Nile and Bernardi are tapping into the anti-Muslim racism that has been building up for at least a decade. It has been an essential part of the ideology the two major parties have used to justify Australia’s participation in the wars in the Middle East, and the need for so-called anti-terror laws.

These laws have not protected anyone from any crime. But they have demonised the Muslim community and eroded civil liberties.

It’s true that not everyone who supports a burqa ban is a racist. But I do believe that support for such calls help the racists.



This isn't about women's rights. Nile, Bernardi, French president Nicolas Sarkozy and the ultra-nationalist Northern League in Italy are hardly champions of women's rights.

But they all have an interest in distracting increasingly angry people who see their savings and jobs disappear, and their services, pensions and pay cut — all in the name of “progress”. These politicians seek to channel people’s anger against the Muslim minority.

If these politicians were indeed interested in women’s rights, wouldn’t they be pushing for equal pay, reproductive freedom, more services and equal marriage rights?

And if they were really interested in stopping women from having to wear the burqa, wouldn’t they be stopping, instead of supporting, the 10-year-long war in Afghanistan where women’s rights are going from bad to worse?

Wouldn’t they be calling a halt to support for the corrupt Afghan president’s alliances and deal-making with the same fundamentalists who force women to wear burqas in Afghanistan?

Journalist Virginia Haussegger is loose with the truth when she quotes Afghan feminist Malalai Joya [in support of banning the burqa].

Malalai Joya is not a supporter of the burqa, but she has made it very clear that neither does she support the West bringing in a ban. She says the West’s focus on the burqa is misplaced and serves to trivialise the war against the people of Afghanistan, which women bear the brunt of.

Feminists have fought long and hard against the state determining what we should and should not wear. Let's not make an exception for a tiny number of women who already have to live in a society where anti-Muslim prejudice is so rife.

Self-determination is key. The state can and should do a lot more to assist in acceptance of diversity: education, the teaching of different languages, real resources into welfare and employment opportunities with equal pay are the key drivers in this emancipation for women.

Laws already exist to stop those who physically coerce women into wearing burqas. The social, psychological and religious pressures to wear certain things and behave in certain ways do exist. But anyone who thinks that pressure will go away simply by passing a law is naive.

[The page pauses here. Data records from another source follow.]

/-- R45, U12: the oracle is unconstrained: whatever the block has done and whatever it sends next, some oracle
gives any answer to a ping, a read, a write and a command, as one event, and the answer is then used up (R44). The
form of the environment is the model's choice (log 2), and so is running the three transactions alone (log 8). -/
def Obligations.OracleGivesAnyAnswer : Prop :=
  ∀ (s : State) (a : Ack) (r : ReadAnswer) (v : Word) (n : Nat), v.toNat ≤ 1000000 →
    let o := Environment.oracle [a] [r] n
    ((busPing { s with env := o }).1 = a ∧
      (busPing { s with env := o }).2 =
        { s with env := .oracle [] [r] (n + 1), trace := s.trace ++ [.ping a] }) ∧
    (∃ t, exec .rdFc { s with env := o } = .next t ∧
      t.trace = s.trace ++ [.read 0x41#8 4 r] ∧ t.env = .oracle [a] [] (n + 1)) ∧
    (∃ t, exec (.wrDac v) { s with env := o } = .next t ∧
      t.trace = s.trace ++ [.write 0xA0#8 (be32 v) a] ∧ t.env = .oracle [] [r] (n + 1)) ∧
    (∃ t, exec .saveFc { s with env := o } = .next t ∧
      t.trace = s.trace ++ [.cmd 0xC2#8 a] ∧ t.env = .oracle [] [r] (n + 1))

/-- R56: with the ideal device a WRCW then a RDCW read the clamped value back, and a SAVE then stores it (the
ideal device is the spec's own aid for smoke tests, decision D22; log 3). -/
def Obligations.IdealDeviceReadsBack : Prop :=
  ∀ (s : State) (v d sv : Word), s.env = .ideal d sv →
    ∃ t u x, exec (.wrcw v) s = .next t ∧ exec .rdcw t = .next u ∧ exec .save u = .next x ∧
      u.st = statusOk ∧ u.cw.toNat = min v.toNat 1000000 ∧
      x.st = statusOk ∧ x.cw = u.cw ∧ x.env = .ideal u.cw u.cw

/-! ### Failures and the whole machine -/

/-- R141, R142: every host operation ends in `Ok` or in one of the causes its row of R142 allows, with the codes
of R141 (the codes are decision D14, R142 an inference the spec marks as its own). -/
def Obligations.StatusCodesOfEachOperation : Prop :=
  statusOk = 0#3 ∧ statusOf .busUnavailable = 1#3 ∧ statusOf .shortRead = 2#3 ∧
  statusOf .outOfRange = 3#3 ∧
  ∀ (i : Instr) (s t : State), isHostOp i = true → exec i s = .next t →
    t.st = statusOk ∨ ∃ c, canRaise i c = true ∧ t.st = statusOf c

/-- R144: a failing operation leaves the Store and the rate limit; only STEER has then written the integrator, as
steps 0 and 6 leave it (its bound is D5, no rollback D7). -/
def Obligations.FailureLeavesTheRegisters : Prop :=
  ∀ (i : Instr) (s t : State), isHostOp i = true → exec i s = .next t → t.st ≠ statusOk →
    t.cw = s.cw ∧ t.cwv = s.cwv ∧ t.maxchg = s.maxchg ∧ t.maxv = s.maxv ∧
    ((∀ b pk ik, i ≠ .steer b pk ik) → t.integ = s.integ ∧ t.inti = s.inti) ∧
    (∀ b pk ik qb qi, i = .steer b pk ik → numOfBits b = some qb → numOfBits ik = some qi →
      t.integ = specInteg s qb qi ∧ t.inti = true)

/-- R29, R68, R145: no host operation reads the outputs of the one before, so a failure does not latch. -/
def Obligations.OutputsAreNeverRead : Prop :=
  ∀ (i : Instr) (s : State) (x : BitVec 3) (y : Word), isHostOp i = true →
    exec i { s with st := x, res := y } = exec i s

Women’s rights — in secular and religious households and communities — must be struggled for. It’s only through such struggles that people educate themselves and their communities and attitudes begin to change.

If we go down the road of banning the burqa, we can expect that, next week, ignorant law makers will find something else “offensive” they’d like to ban.

Prejudice and discrimination against minorities have devastating consequences.

Those who really support human rights should not support calls to ban the burqa.

[Abridged from a presentation delivered to a packed meeting in Erskineville Town Hall, Sydney, on November 24. The meeting was organised by local residents Amanda Perkins and Pip Hinman to voice community concern at Nile's bill to "ban face coverings" and a Newtown shopkeeper's "Say no to the burqa" mural. Father Dave Smith of the Holy Trinity Church in Dulwich Hill, trade unionist Sally McManus, and Muslim student activist Aisha Chaabou also spoke. Pip Hinman is Socialist Alliance candidate for Marrickville in the March NSW elections.]